A toddler who hurtled down an escalator on a trike broke his nose when he came flying off it into a stand having escaped a play area at a shopping centre in India.
The three-year-old, named as Abhiram, was playing in a children’s area near the escalators on the toy when he left under the nose of his father and and headed for the moving ramp.
He went riding down the escalator but started going too fast and crashed into a stand, sending him flying off the trike.
The Bizarre incident happened in the Kachiguda Big Bazar Mall in Hyderabad, India, and was captured on CCTV footage, prompting the father to lodge a complaint with the local police force.
The toddler, named as Abhiram, is seen at the top of the escalator in the Indian shopping mall
It is reported the boy’s parents have now lodged a complaint against the shopping centre’s staff.
Dad Sudhakar, his wife and two children went to the shopping centre together and the parents left the children in the unsupervised play area while they browsed the shops.
The boy left on the trike and was left bleeding from the mouth and suffered a fractured nose, it has been reported.

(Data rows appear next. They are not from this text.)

/-! ## Decoding, bit by bit: `tt ppppp e` and `tttt llll` -/

theorem test_decode_pkt : decode .frame [0b00_10110_1] = .ok (.pkt 0b10110 true, []) := by decide
theorem test_decode_rsvd : decode .frame [0b01_00101_0] = .ok (.rsvd 0b00101 false, []) := by decide
theorem test_decode_iso : decode .frame [0b10_11000_1] = .ok (.iso 0b11000 true, []) := by decide
theorem test_decode_timing : decode .frame [0b11_00000_1] = .ok (.timing true, []) := by decide
theorem test_decode_mgmt : decode .frame [0b11_00001_0] = .ok (.mgmt false, []) := by decide
theorem test_decode_rqst : decode .frame [0b11_00010_0] = .ok (.rqst false, []) := by decide
theorem test_decode_frag : decode .frame [0b11_00011_1] = .ok (.frag true, []) := by decide
theorem test_decode_qdr : decode .frame [0b11_00100_0] = .ok (.qdr false, []) := by decide
theorem test_decode_concat : decode .frame [0b11_11100_1] = .ok (.concat true, []) := by decide
theorem test_decode_unknown : decode .frame [0b11_11011_0] = .ok (.unknown 0b11011 false, []) := by decide
theorem test_decode_ehNull : decode .element [0b0000_0110] = .ok (.ehNull 6, []) := by decide
theorem test_decode_ehRequest : decode .element [0b0001_0011] = .ok (.ehRequest 3, []) := by decide
theorem test_decode_ehAckReq : decode .element [0b0010_0010] = .ok (.ehAckReq 2, []) := by decide
theorem test_decode_ehUpPrivacy : decode .element [0b0011_0101] = .ok (.ehUpPrivacy 5, []) := by decide
theorem test_decode_ehDownPrivacy : decode .element [0b0100_0100] = .ok (.ehDownPrivacy 4, []) := by decide
theorem test_decode_ehSfPhs5 : decode .element [0b0101_0010] = .ok (.ehSfPhs5 2, []) := by decide
theorem test_decode_ehSfPhs6 : decode .element [0b0110_0001] = .ok (.ehSfPhs6 1, []) := by decide
theorem test_decode_ehUpPrivacy2 : decode .element [0b0111_0011] = .ok (.ehUpPrivacy2 3, []) := by decide
theorem test_decode_ehDownService : decode .element [0b1000_0101] = .ok (.ehDownService 5, []) := by decide
theorem test_decode_ehPathVerify : decode .element [0b1001_1010] = .ok (.ehPathVerify 10, []) := by decide
theorem test_decode_ehRsvd10 : decode .element [0b1010_1000] = .ok (.ehRsvd10 8, []) := by decide
theorem test_decode_ehRsvd11 : decode .element [0b1011_0111] = .ok (.ehRsvd11 7, []) := by decide
theorem test_decode_ehRsvd12 : decode .element [0b1100_1111] = .ok (.ehRsvd12 15, []) := by decide
theorem test_decode_ehRsvd13 : decode .element [0b1101_0100] = .ok (.ehRsvd13 4, []) := by decide
theorem test_decode_ehRsvd14 : decode .element [0b1110_0001] = .ok (.ehRsvd14 1, []) := by decide
theorem test_decode_ehExtended : decode .element [0b1111_0111] = .ok (.ehExtended 7, []) := by decide
theorem test_decode_noByte : decode .frame [] = .error .noByte := by decide
theorem test_table_word : decodeTableWord 8 0xC4 = some (.rqst false) := by decide
theorem test_probe_frame :
    step (State.reset.withFetchWord 8 0xC4) = exec (.rqst false) (State.reset.withFetchWord 8 0xC4) := rfl

/-! ## One step of each frame class -/

/-- VA1. -/
theorem test_pkt : lastOut 2 (step (atFrame [0x00, 0x00, 0x00, 0x12, 0x4D, 0xCF, 0x00, 0x11, 0x22, 0x33,
    0x44, 0x55, 0x66, 0x77, 0x88, 0x99, 0xAA, 0xBB, 0x08, 0x00, 0xDE, 0xAD])) =
    [.field .hcs 4 2 (.num 0x4DCF) (some .good), .handoff .ethNofcs .frame 6 16] := by decide +kernel

/-- VA25: format B under another class. -/
theorem test_pkt_formatB :
    lastOut 3 (step (atFrame [0x08, 0x00, 0x00, 0x00, 0x20, 0x55, 0xB4, 0x01, 0x02, 0x03, 0x04])) =
      [numField .macParm 1 2 0, numField .len 3 2 0x20,
        .field .hcs 5 2 (.num 0x55B4) (some .good)] := by decide +kernel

The father said: ‘I was unaware Abhiram had an accident because I was looking at a toy for my other son.
‘Abhiram was only a few feet away from me when he got on the ramp, but I did not notice.
‘Only after looking for him for some time that I noticed someone had had a mishap.
‘When I went to see what was going on, I saw Abhiram bleeding.’
Nobody has even noticed the boy is half way down the escalator and on his way to crashing into the stand at the bottom
After hearing him clattering into the stand, those in the shopping centre rush to help him
He said he received no help in attending to his son from shopping centre staff.
He continued: ‘I had to move to four different hospitals, before Lotus Hospital, Lakidikapul, admitted my injured son.
‘The reason I lodged a police complaint is to make sure that such incidents do not repeat and it is the responsibility of the mall management to man the ramps.’
Inspector P Shiva Shankar Rao said there had been ‘clear negligence on part of boy’s parents and not the mall management’.
The police officer said: ‘We got the complaint against the mall but they are not at fault.